News Release

Brain activity predicts promiscuity and problem drinking

Brain areas weigh in on risk vs. reward

Peer-Reviewed Publication

Duke University

Amygdala Drinking

image: Imbalance in the activation of two brain areas, the ventral striatum (VS on vertical scale) and the amygdala, predicts problem drinking in university students who are dealing with stress. The same two brain areas also predict the number of new sexual partners a person will have several months after his or her brain scan. view more 

Credit: Annchen Knodt, Duke University

DURHAM, N.C. - A pair of brain-imaging studies suggest researchers may be able to predict how likely young adults are to develop problem drinking or engage in risky sexual behavior in response to stress.

The new research is part of the ongoing Duke Neurogenetics Study (DNS), which began in 2010 to better understand how interactions between the brain, genome and environment shape risky behaviors that can predict mental illnesses including depression, anxiety, and addiction.

"By knowing the biology that predicts risk, we hope to eventually change the biology -- or at least meet that biology with other forces to stem the risk," said the senior author of both studies, Ahmad Hariri, professor of psychology and neuroscience at Duke University.

In both studies, the team used non-invasive functional MRI imaging to measure the activity of two brain areas that help shape opposing behaviors crucial for survival: the reward-seeking ventral striatum and the threat-assessing amygdala.

In a 2012 sample of 200 DNS participants, Hariri's group showed that having both an overactive ventral striatum and an underactive amygdala was associated with problem drinking in response to stress.

Hariri's team confirmed this finding in the new study using a larger sample of 759 undergraduate students who averaged 19 years old.

The researchers also discovered that the inverse brain pattern -- low ventral striatum and high amygdala activity -- predicted problem drinking in response to stress both at the time of the scan and three months after. These results were published June 30 in Molecular Psychiatry.

"We now have these two distinct profiles of risk that, in general, reflect imbalance in the function of typically complementary brain areas," Hariri said. "If you have high activity in both areas, no problem. If you have low activity in both areas, no problem. It's when they're out of whack that individuals may have problems with drinking."

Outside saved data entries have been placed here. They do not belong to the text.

-- ==== Sys2Proof/Tests/Slice0.lean ====
section
/-! SUPPORT. Tests of the model: expected values are the spec's (30_encoding.md R75 and 95_test_vectors.md), each test names its
table. And witnesses: states and operands that meet the hypotheses of the statements, at the edges of their ranges. -/

open Sys2Proof Sys2Proof.Machine

namespace Sys2Proof.Tests

/-! ### Helpers -/

/-- One value read from the next state of a step. -/
def seen {α : Type} (o : StepOutcome) (f : State → α) : Option α :=
  match o with
  | .next s => some (f s)
  | .fault _ => none
  | .refused _ => none

/-- A state that holds `X` and LEN. -/
def withX (x len : Word128) : State := { State.reset with x := x, len := len }

/-- A state that holds `W0` and `W1`. -/
def withW (a b : Wide) : State := { State.reset with w0 := a, w1 := b }

/-- What one presented word answers: the last response and STATUS after it. -/
def answer (w : BitVec 32) (s : State) : Option (List Response × BitVec 64) :=
  seen (runCommand w 0 s) (fun t => (t.responses, t.statusWord))

/-- The code the decoder reports for an illegal word. -/
def cause (w : BitVec 32) : Option ECode :=
  match decode w 0 with
  | .ok _ => none
  | .error c => some c

/-- The value 2^256 - 1. -/
def top : Wide := ⟨0xffffffffffffffff, 0xffffffffffffffff, 0xffffffffffffffff, 0xffffffffffffffff⟩

/-- The parameter sets TS, TW and TR of 95_test_vectors.md section 2; they are not the hardware's constants. -/
def setTS : Params := ⟨Config.P, ⟨2, 0, 0, 0⟩, ⟨1, 0, 0, 0⟩, 3, 5, 7, 0⟩
def setTW : Params :=
  ⟨Config.P, ⟨0x1111111111111111, 0x2222222222222222, 0x3333333333333333, 0xf444444444444444⟩,
    ⟨0x0123456789abcdef, 0, 0xffffffffffffffff, 0x8000000000000000⟩, 0x0123456789abcdeffedcba9876543211,
    0x80000000000000010000000000000003, 0xfffffffffffffffffffffffffffffff1, 0⟩
def setTR : Params := ⟨Config.P, top, top, 0xffffffffffffffffffffffffffffffff, 0x00000000000000010000000000000000, 2, 0⟩

/-! ### WellFormed refuses each ill-formed term -/

theorem test_rotl_amount_0_refused : (Instr.rotl128 0).wellFormed = false := by decide
theorem test_rotl_amount_128_refused : (Instr.rotl128 128).wellFormed = false := by decide
theorem test_rotl_amounts_accepted : (Instr.rotl128 1).wellFormed ∧ (Instr.rotl128 127).wellFormed := by decide
theorem test_xshr_amount_128_refused : (Instr.xshr128 128).wellFormed = false := by decide
theorem test_xshr_amounts_accepted : (Instr.xshr128 0).wellFormed ∧ (Instr.xshr128 127).wellFormed := by decide

/-! ### Decoding: the words of 30_encoding.md R75, field by field from R66 -/

theorem test_decode_nop : decode 0b00000000_0000_0000_0000_0000_00000000 0 = .ok .nop := by decide
theorem test_decode_wrw : decode 0b00000001_0010_0000_0000_0011_00000000 0x123 = .ok (.wrw .w2 .i3 0x123) := by decide
theorem test_decode_rdw : decode 0b00000010_0000_0110_0000_0000_00000000 0 = .ok (.rdw .p .i0) := by decide
theorem test_decode_wrx : decode 0b00000011_0000_0000_0000_0001_00000000 1 = .ok (.wrx .hi 1) := by decide
theorem test_decode_rdx : decode 0b00000100_0000_0000_0000_0000_00000000 0 = .ok (.rdx .lo) := by decide
theorem test_decode_rds : decode 0b00000101_0000_0000_0000_0001_00000000 0 = .ok (.rds .pos) := by decide
theorem test_decode_add256 : decode 0b00010000_0000_0001_0000_0000_00000000 0 = .ok (.add256 .w0 (.reg .w1)) := by decide
theorem test_decode_sub256 : decode 0b00010001_0011_0110_0000_0000_00000000 0 = .ok (.sub256 .w3 .p) := by decide
theorem test_decode_cmp256 : decode 0b00010010_0000_0000_0110_0000_00000000 0 = .ok (.cmp256 (.reg .w0) .p) := by decide
theorem test_decode_red256 : decode 0b00010011_0001_0000_0000_0000_00000000 0 = .ok (.red256 .w1) := by decide
theorem test_decode_muls256 : decode 0b00010100_0001_0100_0000_0000_00000000 0x61 = .ok (.muls256 .w1 .k 0x61) := by decide
theorem test_decode_mulw256 :
    decode 0b00010101_0010_0000_0001_0000_00000000 0 = .ok (.mulw256 .w2 (.reg .w0) (.reg .w1)) := by decide
theorem test_decode_xor256 : decode 0b00010110_0001_0101_0000_0000_00000000 0 = .ok (.xor256 .w1 .r) := by decide
theorem test_decode_init128 : decode 0b00100000_0000_0000_0000_0000_00000000 0 = .ok .init128 := by decide
theorem test_decode_foldb : decode 0b00100001_0000_0000_0000_0000_01100001 0 = .ok (.foldb 0x61) := by decide
theorem test_decode_lenbind : decode 0b00100010_0000_0000_0000_0000_00000000 0 = .ok .lenbind := by decide
theorem test_decode_rotl128 : decode 0b00100011_0000_0000_0000_0000_00001101 0 = .ok (.rotl128 13) := by decide
theorem test_decode_mulk128 : decode 0b00100100_0000_0000_0000_0010_00000000 0 = .ok (.mulk128 .k2) := by decide
theorem test_decode_hlmix128 : decode 0b00100101_0000_0000_0000_0000_00000000 0 = .ok .hlmix128 := by decide
theorem test_decode_xshr128 : decode 0b00100110_0000_0000_0000_0000_01000011 0 = .ok (.xshr128 67) := by decide
theorem test_decode_mix128 : decode 0b00100111_0000_0000_0000_0000_00000000 0 = .ok .mix128 := by decide
theorem test_decode_init256 : decode 0b00110000_0000_0000_0000_0000_00000000 0 = .ok .init256 := by decide
theorem test_decode_absorb256 : decode 0b00110001_0000_0000_0000_0000_01100001 0 = .ok (.absorb256 0x61) := by decide

/-- The encoder writes the words of R75. -/
theorem test_encode : encode (.wrw .w2 .i3 0x123) = (0x01200300, 0x123) ∧ encode (.mulw256 .w2 (.reg .w0) (.reg .w1)) =
    (0x15201000, 0) ∧ encode (.xshr128 67) = (0x26000043, 0) := by decide

/-- The illegal words of 95_test_vectors.md section 7, by code. -/
theorem test_reserved_opcodes : [0xff123456, 0x06000000, 0x17000000, 0x28000000, 0x32000000].map cause =
    List.replicate 5 (some .opcode) := by decide
theorem test_reserved_selects : [0x01400000, 0x01400400, 0x02070000, 0x10470000, 0x10400000, 0x12070000, 0x13600000,
    0x15207000].map cause = List.replicate 8 (some .regsel) := by decide
theorem test_reserved_indices : [0x01200400, 0x02000400, 0x03000200, 0x04000200, 0x05000400, 0x24000000, 0x24000400].map
    cause = List.replicate 7 (some .lsel) := by decide
theorem test_reserved_amounts : [0x23000000, 0x23000080, 0x230000ff, 0x23000100, 0x26000080].map cause =
    List.replicate 5 (some .imm) := by decide
theorem test_nonzero_unused : [0x00000001, 0x01210000, 0x10010001, 0x10011000, 0x12100000, 0x13010000, 0x20000001,
    0x21000161, 0x2300010d, 0x24000101, 0x27100000, 0x31100061].map cause = List.replicate 12 (some .mbz) := by decide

Interestingly, people with the two different risk profiles may drink for different reasons.

Hariri speculates that those with high ventral striatum activity may be motivated to drink because they are impulsive; combined with a lower danger signal coming from the amygdala, they may be less inclined to reign in their behavior.

In contrast, the participants with low ventral striatum activity usually have lower mood, and an overactive amygdala may make them more sensitive to stress, so they might drink as a coping mechanism.

Balance in the activity of the ventral striatum and the amygdala also predicts sexual behavior, according to the second study, which appeared June 10 in the Journal of Neuroscience.

In that study, a team led by graduate student Elizabeth Victor asked a subset of DNS participants (70 heterosexual men and women) how many new sexual partners they acquired over an 11-month period.

For men, the same pattern of brain activity linked to problem drinking -- high ventral striatum and low amygdala activity -- was associated with a greater number of sexual partners compared to those men with more balanced activity of the two brain areas.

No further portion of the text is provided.